#### PROVIDED MATERIAL

-- ==== Sys2Proof/Machine/Bte.lean ====
section
/-! DEFINITION. The block-transfer engine and the tile table (spec/08_memory_instructions.md R229 to R250, OP 0xA0 to 0xA5; 06_domains.md
R183, R184; 13_isolation.md R355, R356), with the events of the engine. -/

namespace Sys2Proof.Machine

open Sys2Proof

/-! ### Issue (R231, R233, R237, R247) -/

/-- The trap of a local side at issue: its base and its extent (R230, R26, R139). -/
def localSideCause (p : Packet) (d : Dir) (x : Shape) (side : Side) (src : Bool) (base : Word) : Option (Cause × Word) :=
  match side with
  | .loc sp =>
    if base.toNat % 2 ^ x.ebl != 0 then some (.align, base)
    else if (sideOf p sp base.toNat (sideExtent d x src)).isNone then some (.perm, base) else none
  | _ => none

/-- The first cause of two, ALIGN before PERM. -/
def firstCause (l : List (Option (Cause × Word))) : Option (Cause × Word) := worst (l.filterMap id) causeCode

/-- Does a context hold a key slot for BTG (R237)? -/
def holdsKey (s : State) (ctx slot : Nat) : Bool :=
  match tget s.ctxs ctx, tenantOf s ctx with
  | some c, some t => c.conf && decide (slot < 64) && t.keys.getLsbD slot
  | _, _ => false

/-- The release of R183: the accesses of a domain by the lanes of the group and by the group, and those that a bridge orders before that domain, are
acknowledged, and the write-backs of the bridges made. -/
def beforeTransfer (s : State) (v : View) (d : Dom) : Option State :=
  let all : Mask := BitVec.allOnes 64
  (drain s (openIds s v.core v.whole all d ++ gateIds s v.whole all d d)).map (fun s => dischargeGates s v.core v.whole all d d)

/-- What BT and BTG share: checks in priority order, the release of R183, and the accepted command. -/
def transfer (s : State) (h : Hdr) (m : BtMod) (btg : Bool) : Host.Outcome State Fault Refusal :=
  groupWide s h 8 (fun v =>
    let k := fun (n : Nat) => v.r.kget (h.b.toNat + n)
    let ws := [k 0, k 1, k 2, k 3]
    let x := shapeFields ws
    let src := v.r.kget h.a.toNat
    let dst := v.r.kget h.d.toNat
    let tb := v.r.kget h.c.toNat
    let (ss, ds) := sidesOf m.dir
    if !shapeOk ws || (btg && decide (65536 < x.rows * x.rb)) then illegal s v
    else if v.ag.grp ≠ v.pkt.producer then plainTrap s v .stream v.mask
    else
      let tbCause : Option (Cause × Word) :=
        if !alignedTo tb 16 then some (.align, tb) else if spaceAlloc v.pkt .loc < tb.toNat + 16 then some (.perm, tb) else none
      let keyCause : Option (Cause × Word) := if btg && !holdsKey s v.ctx (bitsOf (k 4).toNat 63 56) then some (.perm, 0) else none
      match firstCause [tbCause, localSideCause v.pkt m.dir x ss true src, localSideCause v.pkt m.dir x ds false dst, keyCause] with
      | some (c, a) => takeTrap s v { cause := c, lanes := v.mask, addr := a }
      | none =>
        let store := storeQueueDir m.dir
        match (if m.g then v.g.armGuard m.slot.toNat else some v.g) with
        | none => plainTrap s v .guard v.mask
        | some g1 =>
          if Config.btQueue ≤ (btQueueOf s v.core store).length then stallOn s v .queue [if store then 1 else 0]
          else
            match beforeTransfer s v m.dom with
            | none => stall s v .remote
            | some s1 =>
              let (id, s2) := s1.newId
              let n := (s2.core v.core).ecsn
              let peer := if m.dir = .peerLoc then v.r.kget (h.a.toNat + 1) else if m.dir = .locPeer then v.r.kget (h.d.toNat + 1) else 0
              let c : BtCmd :=
                { id := id, blk := v.ag.blk, grp := v.ag.grp, btg := btg, ecsn := n, pc := v.r.pc, iword := s.word, dom := m.dom, sc := m.sc, dir := m.dir,
                  dst := dst, src := src, shape := ws, peer := peer, tb := tb.toNat, guard := if m.g then some m.slot.toNat else none, row := 0,
                  owed := x.sectors, started := false, stopped := false, popWait := none, plain := none, key := if btg then k 4 else 0,
                  tagVa := if btg then k 5 else 0, ctrOk := false }
              let s3 := setBtQueue s2 v.core store (btQueueOf s2 v.core store ++ [c])
              let s4 := (s3.mapCore v.core (fun c => { c with ecsn := n + 1 })).mapGroup v.ag.blk v.ag.grp (fun g => { g with guards := g1.guards })
              skip s4 v 8)

/-- The meaning of BT. -/
def execBt (h : Hdr) (m : BtMod) (s : State) : Host.Outcome State Fault Refusal := transfer s h m false

/-- The meaning of BTG. -/
def execBtg (h : Hdr) (m : BtMod) (s : State) : Host.Outcome State Fault Refusal := transfer s h m true

/-! ### The engine (R232, R234, R235, R238, R246) -/

/-- Code and scale regions of a tile description: buffer, base, length (R242). -/
structure TileDesc where
  wbuf : Bool
  fmt  : Nat
  rows : Nat
  cols : Nat
  base : Nat
  soff : Nat
deriving DecidableEq, Repr

/-- The fields of an entry descriptor (R242). -/
def tileDescOf (w : Word) : TileDesc :=
  let x := w.toNat
  { wbuf := w.getLsbD 63, fmt := bitsOf x 62 59, rows := bitsOf x 55 48, cols := bitsOf x 47 32, base := 32 * bitsOf x 31 16, soff := 32 * bitsOf x 15 0 }

/-- Is a descriptor legal (R242)? -/
def tileDescOk (w : Word) : Bool :=
  let d := tileDescOf w
  bitsOf w.toNat 58 56 == 0 && decide (d.fmt ≤ 8) && decide (1 ≤ d.rows) && decide (d.rows ≤ 128) && decide (1 ≤ d.cols) && (decide (6 ≤ d.fmt) || d.soff == 0)
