-- ==== Sys2Proof/Machine/Convert.lean ====
section
/-! DEFINITION. Conversion, packing and quantisation (spec/03_formats.md R73 to R90; 04_arithmetic_instructions.md R117 to
R124, OP 0x40 to 0x48). -/

namespace Sys2Proof.Machine

open Sys2Proof

/-! ### One element (R81 to R83) -/

/-- Clamps an integer to a range. -/
def clampInt (lo hi x : Int) : Int := if x < lo then lo else if hi < x then hi else x

/-- Least value of an integer format. -/
def fmtMin (f : Fmt) : Int := if f.signed then -((2 ^ (f.width - 1) : Nat) : Int) else 0
/-- Greatest value of an integer format. -/
def fmtMax (f : Fmt) : Int := if f.signed then ((2 ^ (f.width - 1) : Nat) : Int) - 1 else ((2 ^ f.width : Nat) : Int) - 1

/-- A floating-point value as an integer format (R82). -/
def floatToInt (df : Fmt) (mode : Rm) (x : Exact) : Nat × Flags :=
  let side := fun (neg : Bool) => wrapTo df.width (if neg then fmtMin df else fmtMax df)
  match x with
  | .nan _ => (0, fNV)
  | .inf b => (side b, fNV)
  | .zero _ => (0, 0)
  | .fin neg m e _ =>
    let r := roundAt mode 0 neg m e false 0
    let n : Int := if neg then -(r.n : Int) else r.n
    if n < fmtMin df ∨ fmtMax df < n then (side neg, fNV) else (wrapTo df.width n, if r.exact then 0 else fNX)

/-- An integer as another integer format (R83). -/
def intToInt (df sf : Fmt) (sat : Bool) (x : Int) : Nat :=
  if df.signed == sf.signed && decide (sf.width ≤ df.width) then wrapTo df.width x
  else wrapTo df.width (if sat then clampInt (fmtMin df) (fmtMax df) x else x)

/-- A floating-point value as another format (R81): `rnd` only where it narrows, and there −0 is the real number 0, whose result is +0, since
R81 gives no sign of its own (R77; DEDUCED, log 44). -/
def floatToFloat (df sf : Fmt) (mode : Rm) (sat : Bool) (draw x : Nat) : Nat × Flags :=
  let v := (fmtFormat sf).decode x
  match cvClass sf df with
  | .same => if v.isNan then ((fmtFormat df).nanBits, sigFlag v) else (x % 2 ^ df.width, 0)
  | .widen => let r := rnd (fmtFormat df) .rne false 0 v; (r.1, sigFlag v ||| r.2)
  | .narrow => let r := rnd (fmtFormat df) mode sat draw v.real; (r.1, sigFlag v ||| r.2)

/-- One element of format `sf` converted to `df` (R81 to R83). -/
def convert (df sf : Fmt) (mode : Rm) (sat : Bool) (draw x : Nat) : Nat × Flags :=
  let y := x % 2 ^ sf.width
  if sf.isFloat then
    if df.isFloat then floatToFloat df sf mode sat draw y else floatToInt df mode ((fmtFormat sf).decode y)
  else
    let v : Int := if sf.signed then signedOf sf.width y else y
    if df.isFloat then rnd (fmtFormat df) mode sat 0 (ofInt false v 0) else (intToInt df sf sat v, 0)

/-- A scalar result placed in a 32-bit register (R73). -/
def placeScalar (df : Fmt) (x : Nat) : Nat := if df.width < 32 && df.signed then wrapTo 32 (signedOf df.width x) else x

/-! ### Draws (R80) -/

/-- `n` draws of a generator, and its state after them. -/
def drawMany (g : Half) : Nat → List Nat × Half
  | 0 => ([], g)
  | n + 1 => let g1 := genStep g; let r := drawMany g1 n; (genDraw g1 :: r.1, r.2)

/-- The draws of a lane for `n` elements under a mode, with the write that steps its generator. -/
def draws (r : Regs) (l : Option Nat) (mode : Rm) (n : Nat) : List Nat × List RegWrite :=
  match mode, l with
  | .sr, some l => let d := drawMany (sget r.gen l) n; (d.1, [.gen l d.2])
  | _, _ => (List.replicate n 0, [])

/-- Elements of `w` bits joined, element 0 lowest (R73). -/
def packBits (w : Nat) : List Nat → Nat
  | [] => 0
  | x :: xs => x % 2 ^ w + 2 ^ w * packBits w xs

/-- Element `j` of `w` bits. -/
def unpackBits (w x j : Nat) : Nat := x / 2 ^ (w * j) % 2 ^ w

/-! ### CVT, PACK, UNPACK -/

/-- The meaning of CVT (R117). -/
def execCvt (h : Hdr) (m : CvMod) (s : State) : Host.Outcome State Fault Refusal :=
  let wd : Bool := m.df.width == 64
  let ws : Bool := m.sf.width == 64
  compute s h 8 false [(h.d, span wd), (h.a, span ws)] (fun v l =>
    let d := draws v.r l m.rm 1
    let r := convert m.df m.sf m.rm m.sat (d.1.headD 0) (readReg v.r l h.a ws)
    (writeReg l h.d wd (m.df.isInt && m.df.signed) (placeScalar m.df r.1) ++ d.2, r.2))

/-- The source elements of PACK, in ascending order (R118). -/
def packSources (m : CvMod) (a b : Nat) : List Nat :=
  if m.sf.width = 16 then [unpackBits 16 a 0, unpackBits 16 a 1, unpackBits 16 b 0, unpackBits 16 b 1] else [a, b]

/-- The result of PACK over the old destination: only the 32-bit to 8-bit shape keeps bytes of it (R118). -/
def packResult (m : CvMod) (old : Nat) (xs : List Nat) : Nat :=
  if m.sf.width = 32 && m.df.width = 8 then
    let y := packBits 8 xs
    if m.bs.toNat % 2 = 0 then old / 65536 % 65536 * 65536 + y else old % 65536 + y * 65536
  else packBits m.df.width xs

/-- The meaning of PACK (R118). -/
def execPack (h : Hdr) (m : CvMod) (s : State) : Host.Outcome State Fault Refusal :=
  compute s h 8 false [(h.d, 1), (h.a, 1), (h.b, 1)] (fun v l =>
    let xs := packSources m (readReg v.r l h.a false) (readReg v.r l h.b false)
    let d := draws v.r l m.rm xs.length
    let rs := List.zipWith (convert m.df m.sf m.rm m.sat) d.1 xs
    (writeReg l h.d false false (packResult m (readReg v.r l h.d false) (rs.map Prod.fst)) ++ d.2, flagsAll (rs.map Prod.snd)))

/-- The elements of UNPACK (R119). -/
def unpackSources (m : CvMod) (a : Nat) : List Nat :=
  let h := m.bs.toNat % 2
  if m.sf.width = 16 then [unpackBits 16 a h]
  else if m.df.width = 16 then [unpackBits 8 a (2 * h), unpackBits 8 a (2 * h + 1)]
  else [unpackBits 8 a m.bs.toNat]

/-- The meaning of UNPACK (R119). -/
def execUnpack (h : Hdr) (m : CvMod) (s : State) : Host.Outcome State Fault Refusal :=
  let wd : Bool := m.df.width == 64
  compute s h 8 false [(h.d, span wd), (h.a, 1)] (fun v l =>
    let rs := (unpackSources m (readReg v.r l h.a false)).map (convert m.df m.sf .rne false 0)
    (writeReg l h.d wd (m.df.isInt && m.df.signed && m.df.width != 16) (packBits m.df.width (rs.map Prod.fst)), flagsAll (rs.map Prod.snd)))

/-! ### Block scales (R74 to R76, R85) -/

/-- Element type T of a scale byte. -/
def scaleType (b : Nat) : Nat := b / 64 % 4
/-- Scale exponent E of a scale byte. -/
def scaleExp (b : Nat) : Nat := b % 64

/-- The magnitudes of an n4 type in eighths, by magnitude index (R75). -/
def n4Mags (t : Nat) : List Nat :=
  match t with
  | 0 => [0, 8, 16, 24, 32, 40, 48, 56]
  | 1 => [0, 4, 8, 12, 16, 24, 32, 48]
  | 2 => [0, 1, 2, 4, 8, 16, 32, 64]
  | _ => [0, 8, 16, 24, 32, 48, 64, 96]

/-- The value of a code in eighths, before the scale (R75). -/
def n4Eighths (t code : Nat) : Int :=
  if t = 0 then 8 * signedOf 4 code
  else
    let x := (n4Mags t).getD (code % 8) 0
    if code / 8 % 2 = 1 then -(x : Int) else x

/-- The value of an n4 code under its scale byte (R75). -/
def n4Value (code sc : Nat) : Exact := ofInt false (n4Eighths (scaleType sc) code) ((scaleExp sc : Int) - 35)

/-- The value of a scaled FP8 element (R76); a NaN stays the NaN it is, signalling or quiet (R93). -/
def fp8Value (f : FFmt) (x sc : Nat) : Exact :=
  match f.decode x with
  | .nan g => .nan g
  | .zero b => .zero b
  | v => (exScale v ((scaleExp sc : Int) - 32)).1

/-- Lanes of a block of a format (R85): 4 for n4, 8 for FP8. -/
def blockLanes (f : Fmt) : Nat := if f == .n4 then 4 else 8

/-- The lead lane of a lane's block. What is read of it is its register in the group's copy, which a lane that is ejected at that moment left there
when it was ejected: R126 says so of SHFL, QXCH and QBCAST, and R121 and R122 do not (DESIGN CHOICE, log 44). -/
def leadLane (f : Fmt) (l : Nat) : Nat := l / blockLanes f * blockLanes f

/-! ### AMAX and QSCALE (R87, R88, R120, R121) -/

/-- The largest magnitude of a list of elements of a format, as f32 (R120). -/
def amaxOf (f : FFmt) (xs : List Nat) : Nat × Flags :=
  let vs := xs.map f.decode
  let fl := flagsAll (vs.map sigFlag)
  let bits := fun (x : Exact) => (rnd f32F .rne false 0 x).1 % f32F.signBit
  if vs.any Exact.isNan then (f32F.nanBits, fl) else (vs.foldl (fun b x => max b (bits x)) 0, fl)

/-- Elements of a lane's register for AMAX. -/
def wideElems (f : Fmt) (x : Nat) : List Nat := if f == .f32 then [x] else [x % 65536, x / 65536 % 65536]

/-- The meaning of AMAX (R120). -/
def execAmax (h : Hdr) (m : CvMod) (s : State) : Host.Outcome State Fault Refusal :=
  collective s (fun v =>
    if !v.within false [(h.d, 1), (h.a, 1)] then illegal s v
    else
      let act := v.active h
      let of_ := fun (b : Nat) =>
        amaxOf (fmtFormat m.sf) ((act.filter (fun l => l / 4 == b)).flatMap (fun l => wideElems m.sf (v.r.vget l h.a.toNat).toNat))
      finish s v 8 (act.map (fun l => RegWrite.v l h.d.toNat (BitVec.ofNat 32 (of_ (l / 4)).1)))
        (flagsAll (act.map (fun l => (of_ (l / 4)).2))))

/-- emax of a destination type (R87). -/
def scaleEmax (df : Fmt) (t : Nat) : Int :=
  match df with
  | .e4m3 => 8
  | .e5m2 => 15
  | _ => if t < 2 then 2 else 3

/-- E for a finite nonzero amax of floor(log2) `fl` (R87). -/
def scaleFor (df : Fmt) (t : Nat) (fl : Int) : Nat := (clampInt 0 63 (fl - scaleEmax df t + 32)).toNat

/-- err(T) of R88 in units of 2^base, for amax = m × 2^e. -/
def scaleErr (t ex m : Nat) (e base : Int) : Nat :=
  let pts := (n4Mags t).map (fun x => x * 2 ^ ((ex : Int) - 35 - base).toNat)
  let a := m * 2 ^ (e - base).toNat
  let gaps := (List.zip pts pts.tail).map (fun p => if a ≤ p.1 then 0 else min ((p.2 - p.1) / 2) (a - p.1))
  max (gaps.foldl max 0) (a - pts.getLastD 0)

/-- The scale byte that `.auto` picks for a finite nonzero amax (R88). -/
def scaleAuto (m : Nat) (e : Int) : Nat :=
  let fl : Int := e + bitLen m - 1
  let ex := fun t => scaleFor .n4 t fl
  let lo : Int := ((min (min (ex 0) (ex 1)) (min (ex 2) (ex 3)) : Nat) : Int) - 35
  let base : Int := (if e < lo then e else lo) - 1
  let err := fun t => scaleErr t (ex t) m e base
  let best := [1, 2, 3].foldl (fun b t => if err t < err b then t else b) 0
  best * 64 + ex best

/-- The scale byte of an amax with its flags (R87, R88). -/
def scaleByte (df : Fmt) (t : Nat) (auto : Bool) (x : Exact) : Nat × Flags :=
  let top := if df == .n4 && !auto then t * 64 else 0
  match x with
  | .nan _ => (top + 63, fNV)
  | .inf _ => (top + 63, fOF)
  | .zero _ => (top, 0)
  | .fin _ m e _ => if auto then (scaleAuto m e, 0) else (top + scaleFor df t (e + bitLen m - 1), 0)

/-- The meaning of QSCALE (R121). -/
def execQscale (h : Hdr) (m : CvMod) (s : State) : Host.Outcome State Fault Refusal :=
  collective s (fun v =>
    if !v.within false [(h.d, 1), (h.a, span (m.sf == .f64))] then illegal s v
    else
      let act := v.active h
      let of_ := fun (l : Nat) =>
        let n := leadLane m.df l
        let x := if m.sf == .f64 then (v.r.v64 n h.a.toNat).toNat else (v.r.vget n h.a.toNat).toNat
        scaleByte m.df h.c.toNat m.auto ((fmtFormat m.sf).decode x)
      finish s v 8 (act.map (fun l => RegWrite.v l h.d.toNat (BitVec.ofNat 32 (of_ l).1))) (flagsAll (act.map (fun l => (of_ l).2))))

/-! ### QUANT and DEQ (R89, R90, R122) -/

/-- The values of an n4 type in eighths with their codes, ascending; 0b1000 is written only under T = 0 (R75). -/
def n4Table (t : Nat) : List (Int × Nat) :=
  if t = 0 then (List.range 16).map (fun (i : Nat) => (8 * ((i : Int) - 8), (i + 8) % 16))
  else ((List.range 7).map (fun i => (-(((n4Mags t).getD (7 - i) 0 : Nat) : Int), 15 - i))) ++
    (List.range 8).map (fun i => ((((n4Mags t).getD i 0 : Nat) : Int), i))

/-- Picks between two bracketing n4 values (R77, R79, R89); `y` over `den` is in eighths. -/
def n4Pick (t : Nat) (mode : Rm) (draw : Nat) (y : Int) (den : Nat) (lo hi : Int × Nat) : Int × Nat :=
  let d1 := y - lo.1 * den
  let d2 := hi.1 * den - y
  match mode with
  | .rne =>
    if d1 < d2 then lo else if d2 < d1 then hi
    else if t = 0 then (if lo.1 / 8 % 2 = 0 then lo else hi)
    else (if lo.2 % 2 = 0 then lo else hi)
  | .rtz => if 0 < y then lo else hi
  | .rdn => lo
  | .rup => hi
  | .sr => if (draw : Int) * (hi.1 - lo.1) * den < d1 * 65536 then hi else lo

/-- y as an n4 code (R89); `y` over `den` is in eighths of the unscaled value. -/
def n4Round (t : Nat) (mode : Rm) (draw : Nat) (y : Int) (den : Nat) : Nat × Flags :=
  let tab := n4Table t
  let lows := tab.filter (fun e => decide (e.1 * den ≤ y))
  let highs := tab.filter (fun e => decide (y ≤ e.1 * den))
  match lows.getLast?, highs.head? with
  | none, _ => ((tab.headD (0, 0)).2, fOF ||| fNX)
  | _, none => ((tab.getLastD (0, 0)).2, fOF ||| fNX)
  | some lo, some hi =>
    if lo.1 = hi.1 then (lo.2, 0)
    else
      let p := n4Pick t mode draw y den lo hi
      if p.1 = 0 then (0, fUF ||| fNX) else (p.2, fNX)

/-- One n4 element of QUANT (R89). -/
def quantN4 (sc : Nat) (mode : Rm) (draw : Nat) (x : Exact) : Nat × Flags :=
  let t := scaleType sc
  match x with
  | .nan _ => (0, fNV)
  | .inf b => (if b then ((n4Table t).headD (0, 0)).2 else ((n4Table t).getLastD (0, 0)).2, fOF)
  | .zero _ => (0, 0)
  | .fin neg m e _ =>
    let k : Int := e + 35 - scaleExp sc
    let n := if 0 ≤ k then m * 2 ^ k.toNat else m
    n4Round t mode draw (if neg then -(n : Int) else n) (if 0 ≤ k then 1 else 2 ^ (-k).toNat)

/-- One element of QUANT (R89); an FP8 zero is +0 (R77; DEDUCED, log 44). -/
def quantise (df : Fmt) (sc : Nat) (mode : Rm) (sat : Bool) (draw : Nat) (x : Exact) : Nat × Flags :=
  if df == .n4 then quantN4 sc mode draw x
  else
    let y := (exScale x (32 - (scaleExp sc : Int))).1
    let r := rnd (fmtFormat df) mode sat draw y.real
    (r.1, sigFlag x ||| r.2)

#### REQUIREMENT
In the entries above, find the line with "PACK (R118). -/" and the line with "else [unpackBits 8 a m.bs.toNat]", then restate word for word both of them and every line between, with nothing more.

#### SOLUTION TO THE EXERCISE
/-- The meaning of PACK (R118). -/
def execPack (h : Hdr) (m : CvMod) (s : State) : Host.Outcome State Fault Refusal :=
  compute s h 8 false [(h.d, 1), (h.a, 1), (h.b, 1)] (fun v l =>
    let xs := packSources m (readReg v.r l h.a false) (readReg v.r l h.b false)
    let d := draws v.r l m.rm xs.length
    let rs := List.zipWith (convert m.df m.sf m.rm m.sat) d.1 xs
    (writeReg l h.d false false (packResult m (readReg v.r l h.d false) (rs.map Prod.fst)) ++ d.2, flagsAll (rs.map Prod.snd)))

/-- The elements of UNPACK (R119). -/
def unpackSources (m : CvMod) (a : Nat) : List Nat :=
  let h := m.bs.toNat % 2
  if m.sf.width = 16 then [unpackBits 16 a h]
  else if m.df.width = 16 then [unpackBits 8 a (2 * h), unpackBits 8 a (2 * h + 1)]
  else [unpackBits 8 a m.bs.toNat]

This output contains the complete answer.